--- WHAT THE EXERCISE ASKS ---
Copy out the lines of the records below, and only those lines, from the one with "(State.bankPart_of_calm (s := s.addCauses" through the one with "State.bankPart_of_calm (s := (s.setFire false).clearCause", exactly as they appear.

(Saved data entries)
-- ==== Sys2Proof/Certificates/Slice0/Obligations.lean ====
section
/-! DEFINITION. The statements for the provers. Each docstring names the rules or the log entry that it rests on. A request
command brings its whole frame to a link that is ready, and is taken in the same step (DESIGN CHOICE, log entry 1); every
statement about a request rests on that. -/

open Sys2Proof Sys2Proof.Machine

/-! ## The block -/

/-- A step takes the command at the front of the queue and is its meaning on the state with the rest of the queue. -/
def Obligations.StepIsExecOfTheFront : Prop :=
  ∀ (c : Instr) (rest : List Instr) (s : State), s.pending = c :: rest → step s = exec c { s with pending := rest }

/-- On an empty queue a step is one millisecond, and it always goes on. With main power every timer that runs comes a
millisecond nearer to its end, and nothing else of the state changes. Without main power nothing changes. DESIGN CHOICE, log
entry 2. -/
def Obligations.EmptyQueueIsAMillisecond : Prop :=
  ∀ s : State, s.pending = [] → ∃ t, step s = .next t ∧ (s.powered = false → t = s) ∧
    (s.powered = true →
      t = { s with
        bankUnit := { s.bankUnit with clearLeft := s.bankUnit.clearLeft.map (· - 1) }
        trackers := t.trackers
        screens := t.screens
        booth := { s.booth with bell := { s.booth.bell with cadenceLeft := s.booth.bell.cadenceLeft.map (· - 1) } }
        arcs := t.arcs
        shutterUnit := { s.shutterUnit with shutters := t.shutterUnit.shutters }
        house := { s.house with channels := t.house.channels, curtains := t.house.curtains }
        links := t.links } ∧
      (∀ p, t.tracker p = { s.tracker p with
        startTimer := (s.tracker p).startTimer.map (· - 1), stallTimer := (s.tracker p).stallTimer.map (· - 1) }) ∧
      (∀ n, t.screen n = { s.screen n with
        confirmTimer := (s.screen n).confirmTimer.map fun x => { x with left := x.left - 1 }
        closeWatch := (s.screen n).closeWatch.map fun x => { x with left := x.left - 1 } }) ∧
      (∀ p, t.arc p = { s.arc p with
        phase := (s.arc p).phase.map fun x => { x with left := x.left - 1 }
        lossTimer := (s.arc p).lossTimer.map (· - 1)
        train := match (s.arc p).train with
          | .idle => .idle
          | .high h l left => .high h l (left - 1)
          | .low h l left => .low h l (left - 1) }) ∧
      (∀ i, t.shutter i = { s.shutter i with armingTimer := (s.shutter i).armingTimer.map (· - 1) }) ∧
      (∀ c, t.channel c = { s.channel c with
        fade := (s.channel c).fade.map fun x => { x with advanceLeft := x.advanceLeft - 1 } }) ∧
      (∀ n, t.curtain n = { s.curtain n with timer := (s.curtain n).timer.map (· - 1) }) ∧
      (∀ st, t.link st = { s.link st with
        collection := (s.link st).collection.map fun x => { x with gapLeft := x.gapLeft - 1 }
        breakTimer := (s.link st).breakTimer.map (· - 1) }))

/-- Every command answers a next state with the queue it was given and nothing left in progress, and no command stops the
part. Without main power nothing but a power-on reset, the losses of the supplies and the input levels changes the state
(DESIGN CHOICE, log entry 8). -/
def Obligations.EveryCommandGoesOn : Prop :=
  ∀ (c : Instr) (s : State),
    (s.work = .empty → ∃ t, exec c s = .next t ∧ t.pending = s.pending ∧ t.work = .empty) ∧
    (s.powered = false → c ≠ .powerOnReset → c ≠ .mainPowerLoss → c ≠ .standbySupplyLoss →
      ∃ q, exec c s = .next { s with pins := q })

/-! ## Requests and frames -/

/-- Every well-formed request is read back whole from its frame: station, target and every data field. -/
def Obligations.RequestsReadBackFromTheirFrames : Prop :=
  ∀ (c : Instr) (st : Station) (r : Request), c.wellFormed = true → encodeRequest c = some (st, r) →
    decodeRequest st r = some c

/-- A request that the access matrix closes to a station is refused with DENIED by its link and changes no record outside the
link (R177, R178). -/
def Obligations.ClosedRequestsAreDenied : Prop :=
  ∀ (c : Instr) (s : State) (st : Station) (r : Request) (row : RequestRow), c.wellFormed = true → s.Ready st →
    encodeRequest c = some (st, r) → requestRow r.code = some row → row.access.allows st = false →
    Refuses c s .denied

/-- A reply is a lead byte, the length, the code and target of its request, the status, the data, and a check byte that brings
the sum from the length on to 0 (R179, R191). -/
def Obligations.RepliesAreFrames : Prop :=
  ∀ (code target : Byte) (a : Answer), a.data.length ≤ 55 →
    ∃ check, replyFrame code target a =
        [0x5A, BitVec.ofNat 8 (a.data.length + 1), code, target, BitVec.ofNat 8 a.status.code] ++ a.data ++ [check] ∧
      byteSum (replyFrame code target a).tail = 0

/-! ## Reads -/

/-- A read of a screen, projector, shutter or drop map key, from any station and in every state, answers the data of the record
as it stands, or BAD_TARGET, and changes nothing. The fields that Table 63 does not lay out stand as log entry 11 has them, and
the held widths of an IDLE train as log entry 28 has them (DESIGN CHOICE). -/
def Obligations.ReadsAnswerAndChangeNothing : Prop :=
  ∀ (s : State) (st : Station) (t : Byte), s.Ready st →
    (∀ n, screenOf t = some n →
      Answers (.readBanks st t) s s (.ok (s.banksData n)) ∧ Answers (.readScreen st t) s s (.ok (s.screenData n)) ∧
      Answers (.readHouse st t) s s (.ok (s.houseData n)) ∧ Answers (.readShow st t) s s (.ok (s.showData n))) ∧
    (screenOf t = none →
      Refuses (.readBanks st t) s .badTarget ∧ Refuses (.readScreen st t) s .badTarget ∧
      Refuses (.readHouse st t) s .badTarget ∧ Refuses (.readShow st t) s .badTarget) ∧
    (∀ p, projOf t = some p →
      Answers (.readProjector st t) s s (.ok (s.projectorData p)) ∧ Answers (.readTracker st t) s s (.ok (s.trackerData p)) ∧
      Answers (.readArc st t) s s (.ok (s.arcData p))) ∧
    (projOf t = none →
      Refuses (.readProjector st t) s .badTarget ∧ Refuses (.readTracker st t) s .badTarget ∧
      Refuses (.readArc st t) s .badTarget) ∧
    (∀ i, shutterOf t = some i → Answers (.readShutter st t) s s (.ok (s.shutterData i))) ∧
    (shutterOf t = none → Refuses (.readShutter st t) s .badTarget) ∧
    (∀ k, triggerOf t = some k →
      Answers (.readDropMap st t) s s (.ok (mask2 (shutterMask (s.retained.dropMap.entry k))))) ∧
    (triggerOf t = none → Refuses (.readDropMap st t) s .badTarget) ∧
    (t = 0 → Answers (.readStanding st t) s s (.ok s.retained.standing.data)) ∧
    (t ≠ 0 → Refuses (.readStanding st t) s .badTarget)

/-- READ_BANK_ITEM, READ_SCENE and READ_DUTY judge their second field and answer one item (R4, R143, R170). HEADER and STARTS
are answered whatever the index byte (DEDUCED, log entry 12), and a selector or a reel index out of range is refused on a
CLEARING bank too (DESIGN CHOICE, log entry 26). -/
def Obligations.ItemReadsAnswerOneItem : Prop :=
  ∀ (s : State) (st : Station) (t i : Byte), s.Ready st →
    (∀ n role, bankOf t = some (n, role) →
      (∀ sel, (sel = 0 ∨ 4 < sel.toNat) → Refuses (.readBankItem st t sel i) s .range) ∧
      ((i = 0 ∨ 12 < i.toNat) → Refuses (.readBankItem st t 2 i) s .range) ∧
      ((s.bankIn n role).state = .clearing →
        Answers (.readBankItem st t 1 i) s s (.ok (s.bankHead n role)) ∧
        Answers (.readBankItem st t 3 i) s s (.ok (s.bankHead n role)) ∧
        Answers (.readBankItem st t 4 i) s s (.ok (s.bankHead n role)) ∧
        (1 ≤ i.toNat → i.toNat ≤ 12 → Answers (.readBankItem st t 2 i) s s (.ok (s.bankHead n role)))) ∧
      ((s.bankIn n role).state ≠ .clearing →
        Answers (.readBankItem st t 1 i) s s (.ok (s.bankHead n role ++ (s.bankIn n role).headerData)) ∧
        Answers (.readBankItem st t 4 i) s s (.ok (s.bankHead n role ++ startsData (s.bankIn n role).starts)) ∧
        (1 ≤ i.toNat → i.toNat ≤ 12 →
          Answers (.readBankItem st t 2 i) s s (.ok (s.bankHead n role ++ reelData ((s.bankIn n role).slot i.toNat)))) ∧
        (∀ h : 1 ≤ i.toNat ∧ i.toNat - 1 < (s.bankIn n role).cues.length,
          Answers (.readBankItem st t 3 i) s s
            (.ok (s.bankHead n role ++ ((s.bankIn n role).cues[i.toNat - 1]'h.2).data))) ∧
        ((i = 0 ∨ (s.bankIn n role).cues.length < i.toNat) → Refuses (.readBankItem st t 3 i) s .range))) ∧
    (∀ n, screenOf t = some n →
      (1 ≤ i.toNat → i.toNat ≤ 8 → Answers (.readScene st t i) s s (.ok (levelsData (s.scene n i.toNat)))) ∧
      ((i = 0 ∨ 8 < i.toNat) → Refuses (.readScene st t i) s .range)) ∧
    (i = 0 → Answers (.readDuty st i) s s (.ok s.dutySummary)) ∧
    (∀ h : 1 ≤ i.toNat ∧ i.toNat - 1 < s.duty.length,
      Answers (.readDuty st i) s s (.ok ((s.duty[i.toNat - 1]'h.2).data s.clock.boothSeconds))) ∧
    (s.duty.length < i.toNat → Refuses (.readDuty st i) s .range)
==
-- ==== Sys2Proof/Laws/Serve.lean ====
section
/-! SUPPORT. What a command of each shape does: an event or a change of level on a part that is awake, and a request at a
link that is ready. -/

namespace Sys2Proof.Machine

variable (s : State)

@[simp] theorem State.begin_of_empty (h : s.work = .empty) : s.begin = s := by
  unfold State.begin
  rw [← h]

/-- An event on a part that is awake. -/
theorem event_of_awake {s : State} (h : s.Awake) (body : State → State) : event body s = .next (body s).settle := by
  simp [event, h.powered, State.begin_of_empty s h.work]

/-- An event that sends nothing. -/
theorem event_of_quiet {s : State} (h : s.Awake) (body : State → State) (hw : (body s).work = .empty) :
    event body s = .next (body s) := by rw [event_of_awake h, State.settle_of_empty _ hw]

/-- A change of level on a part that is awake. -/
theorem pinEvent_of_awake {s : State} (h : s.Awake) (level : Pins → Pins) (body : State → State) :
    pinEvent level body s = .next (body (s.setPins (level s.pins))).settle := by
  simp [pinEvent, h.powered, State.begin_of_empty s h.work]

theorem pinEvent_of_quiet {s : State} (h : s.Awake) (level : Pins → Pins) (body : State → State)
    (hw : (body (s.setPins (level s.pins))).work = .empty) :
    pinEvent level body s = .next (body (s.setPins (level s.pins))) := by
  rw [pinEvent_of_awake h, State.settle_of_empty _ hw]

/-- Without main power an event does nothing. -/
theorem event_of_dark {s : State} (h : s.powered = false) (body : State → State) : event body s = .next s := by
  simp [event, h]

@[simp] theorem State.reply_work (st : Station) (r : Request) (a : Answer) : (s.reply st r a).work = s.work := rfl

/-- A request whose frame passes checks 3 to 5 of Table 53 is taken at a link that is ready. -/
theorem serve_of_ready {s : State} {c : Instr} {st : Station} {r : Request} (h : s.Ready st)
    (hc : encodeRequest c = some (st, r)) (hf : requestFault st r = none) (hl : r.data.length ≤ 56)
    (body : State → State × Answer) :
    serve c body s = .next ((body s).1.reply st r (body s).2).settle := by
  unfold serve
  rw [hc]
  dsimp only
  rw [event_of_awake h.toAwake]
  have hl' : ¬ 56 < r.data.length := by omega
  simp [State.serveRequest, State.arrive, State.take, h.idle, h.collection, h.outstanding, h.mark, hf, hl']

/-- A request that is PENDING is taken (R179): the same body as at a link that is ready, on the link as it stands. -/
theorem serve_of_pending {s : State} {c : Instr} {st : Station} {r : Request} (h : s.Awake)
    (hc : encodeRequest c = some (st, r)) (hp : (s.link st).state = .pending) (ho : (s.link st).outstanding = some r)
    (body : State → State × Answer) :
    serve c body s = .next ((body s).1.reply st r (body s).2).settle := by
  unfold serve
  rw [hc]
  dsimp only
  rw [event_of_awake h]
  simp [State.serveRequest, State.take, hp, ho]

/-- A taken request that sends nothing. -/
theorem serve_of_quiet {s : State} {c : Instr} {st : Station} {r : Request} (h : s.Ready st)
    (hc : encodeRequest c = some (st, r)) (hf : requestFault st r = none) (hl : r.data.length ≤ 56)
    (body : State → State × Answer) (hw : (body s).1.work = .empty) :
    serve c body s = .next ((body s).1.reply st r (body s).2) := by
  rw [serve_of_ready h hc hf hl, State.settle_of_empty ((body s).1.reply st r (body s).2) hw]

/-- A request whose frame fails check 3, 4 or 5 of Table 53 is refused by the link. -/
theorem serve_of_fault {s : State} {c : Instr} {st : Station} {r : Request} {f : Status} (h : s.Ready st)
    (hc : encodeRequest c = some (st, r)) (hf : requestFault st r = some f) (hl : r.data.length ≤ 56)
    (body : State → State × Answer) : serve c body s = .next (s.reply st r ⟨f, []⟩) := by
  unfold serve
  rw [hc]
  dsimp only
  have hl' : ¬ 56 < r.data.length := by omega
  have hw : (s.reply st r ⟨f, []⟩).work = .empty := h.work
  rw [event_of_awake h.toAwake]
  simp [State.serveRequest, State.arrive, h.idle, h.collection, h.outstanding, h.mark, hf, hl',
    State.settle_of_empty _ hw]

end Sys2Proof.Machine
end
==
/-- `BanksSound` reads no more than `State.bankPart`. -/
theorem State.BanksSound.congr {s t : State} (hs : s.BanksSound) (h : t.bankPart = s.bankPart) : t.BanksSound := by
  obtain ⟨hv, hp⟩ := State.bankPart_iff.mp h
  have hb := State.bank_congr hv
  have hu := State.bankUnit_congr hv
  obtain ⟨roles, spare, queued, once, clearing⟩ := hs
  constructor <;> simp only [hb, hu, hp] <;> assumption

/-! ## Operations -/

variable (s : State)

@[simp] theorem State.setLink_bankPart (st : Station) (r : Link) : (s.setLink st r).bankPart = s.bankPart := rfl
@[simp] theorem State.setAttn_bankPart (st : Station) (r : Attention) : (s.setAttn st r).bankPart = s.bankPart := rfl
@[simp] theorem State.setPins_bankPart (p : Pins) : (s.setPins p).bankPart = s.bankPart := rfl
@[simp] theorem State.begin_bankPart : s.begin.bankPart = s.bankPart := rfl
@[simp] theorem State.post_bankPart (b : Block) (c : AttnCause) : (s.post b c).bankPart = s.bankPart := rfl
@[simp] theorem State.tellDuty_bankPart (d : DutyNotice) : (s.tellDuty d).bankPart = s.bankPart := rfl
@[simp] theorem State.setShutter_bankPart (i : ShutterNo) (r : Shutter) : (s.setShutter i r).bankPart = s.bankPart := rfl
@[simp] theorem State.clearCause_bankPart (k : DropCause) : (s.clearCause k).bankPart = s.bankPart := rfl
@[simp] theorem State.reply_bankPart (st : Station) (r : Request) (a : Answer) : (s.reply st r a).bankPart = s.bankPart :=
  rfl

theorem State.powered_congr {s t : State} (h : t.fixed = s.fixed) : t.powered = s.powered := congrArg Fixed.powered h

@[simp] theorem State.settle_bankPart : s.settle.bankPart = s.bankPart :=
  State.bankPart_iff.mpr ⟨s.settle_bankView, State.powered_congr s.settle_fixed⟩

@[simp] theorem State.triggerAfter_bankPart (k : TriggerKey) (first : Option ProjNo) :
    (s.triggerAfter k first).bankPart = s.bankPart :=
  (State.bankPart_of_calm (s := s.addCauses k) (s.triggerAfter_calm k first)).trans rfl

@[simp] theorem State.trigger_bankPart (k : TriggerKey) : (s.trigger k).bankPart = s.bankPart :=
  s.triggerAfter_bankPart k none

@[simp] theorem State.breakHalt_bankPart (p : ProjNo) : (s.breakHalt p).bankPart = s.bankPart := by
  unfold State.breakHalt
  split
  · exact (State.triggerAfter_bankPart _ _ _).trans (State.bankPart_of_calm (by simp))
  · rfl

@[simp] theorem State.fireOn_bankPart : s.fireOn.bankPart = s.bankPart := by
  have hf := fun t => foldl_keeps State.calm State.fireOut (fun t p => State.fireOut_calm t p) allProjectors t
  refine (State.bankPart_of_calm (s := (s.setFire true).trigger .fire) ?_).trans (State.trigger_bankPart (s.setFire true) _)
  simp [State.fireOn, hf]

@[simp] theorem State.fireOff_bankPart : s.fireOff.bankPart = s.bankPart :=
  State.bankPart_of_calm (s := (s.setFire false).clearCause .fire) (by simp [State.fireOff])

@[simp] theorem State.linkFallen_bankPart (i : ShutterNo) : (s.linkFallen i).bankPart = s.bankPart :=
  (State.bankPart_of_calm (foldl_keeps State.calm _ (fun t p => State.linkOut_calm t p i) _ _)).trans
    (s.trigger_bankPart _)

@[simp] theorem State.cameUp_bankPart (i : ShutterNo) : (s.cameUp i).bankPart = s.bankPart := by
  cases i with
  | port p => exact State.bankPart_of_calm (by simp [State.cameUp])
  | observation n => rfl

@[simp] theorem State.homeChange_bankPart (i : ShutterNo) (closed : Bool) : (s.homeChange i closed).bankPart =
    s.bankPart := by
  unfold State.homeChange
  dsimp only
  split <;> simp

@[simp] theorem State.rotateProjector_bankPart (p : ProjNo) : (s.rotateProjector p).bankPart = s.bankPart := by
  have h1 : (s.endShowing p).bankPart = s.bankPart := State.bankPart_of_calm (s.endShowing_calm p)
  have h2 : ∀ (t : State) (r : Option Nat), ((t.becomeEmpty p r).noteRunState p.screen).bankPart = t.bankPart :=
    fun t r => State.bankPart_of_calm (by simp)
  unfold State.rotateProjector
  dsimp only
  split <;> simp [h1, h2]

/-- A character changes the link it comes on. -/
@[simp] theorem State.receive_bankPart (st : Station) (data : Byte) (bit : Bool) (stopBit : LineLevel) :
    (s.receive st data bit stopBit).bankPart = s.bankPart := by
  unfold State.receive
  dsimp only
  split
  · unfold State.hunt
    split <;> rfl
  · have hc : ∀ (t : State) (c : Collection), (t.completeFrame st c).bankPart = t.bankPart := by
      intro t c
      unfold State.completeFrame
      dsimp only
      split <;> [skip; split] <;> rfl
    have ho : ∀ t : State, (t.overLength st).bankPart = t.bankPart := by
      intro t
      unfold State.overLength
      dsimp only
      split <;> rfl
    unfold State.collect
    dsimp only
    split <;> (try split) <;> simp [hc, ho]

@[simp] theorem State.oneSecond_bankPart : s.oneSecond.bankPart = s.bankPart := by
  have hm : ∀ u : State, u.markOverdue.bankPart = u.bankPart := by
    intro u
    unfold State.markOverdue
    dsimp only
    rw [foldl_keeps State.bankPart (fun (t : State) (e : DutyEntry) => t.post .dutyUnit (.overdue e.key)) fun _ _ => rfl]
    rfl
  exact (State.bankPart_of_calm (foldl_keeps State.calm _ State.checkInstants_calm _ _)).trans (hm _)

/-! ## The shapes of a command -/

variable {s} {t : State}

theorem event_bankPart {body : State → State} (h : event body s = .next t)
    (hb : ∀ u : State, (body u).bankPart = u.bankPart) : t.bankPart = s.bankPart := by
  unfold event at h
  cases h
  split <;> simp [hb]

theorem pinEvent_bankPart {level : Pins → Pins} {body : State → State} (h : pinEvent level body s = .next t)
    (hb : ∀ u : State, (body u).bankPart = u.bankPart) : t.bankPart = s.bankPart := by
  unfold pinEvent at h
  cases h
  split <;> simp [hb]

--- SOLVED PROBLEM ---
  (State.bankPart_of_calm (s := s.addCauses k) (s.triggerAfter_calm k first)).trans rfl

@[simp] theorem State.trigger_bankPart (k : TriggerKey) : (s.trigger k).bankPart = s.bankPart :=
  s.triggerAfter_bankPart k none

@[simp] theorem State.breakHalt_bankPart (p : ProjNo) : (s.breakHalt p).bankPart = s.bankPart := by
  unfold State.breakHalt
  split
  · exact (State.triggerAfter_bankPart _ _ _).trans (State.bankPart_of_calm (by simp))
  · rfl

@[simp] theorem State.fireOn_bankPart : s.fireOn.bankPart = s.bankPart := by
  have hf := fun t => foldl_keeps State.calm State.fireOut (fun t p => State.fireOut_calm t p) allProjectors t
  refine (State.bankPart_of_calm (s := (s.setFire true).trigger .fire) ?_).trans (State.trigger_bankPart (s.setFire true) _)
  simp [State.fireOn, hf]

@[simp] theorem State.fireOff_bankPart : s.fireOff.bankPart = s.bankPart :=
  State.bankPart_of_calm (s := (s.setFire false).clearCause .fire) (by simp [State.fireOff])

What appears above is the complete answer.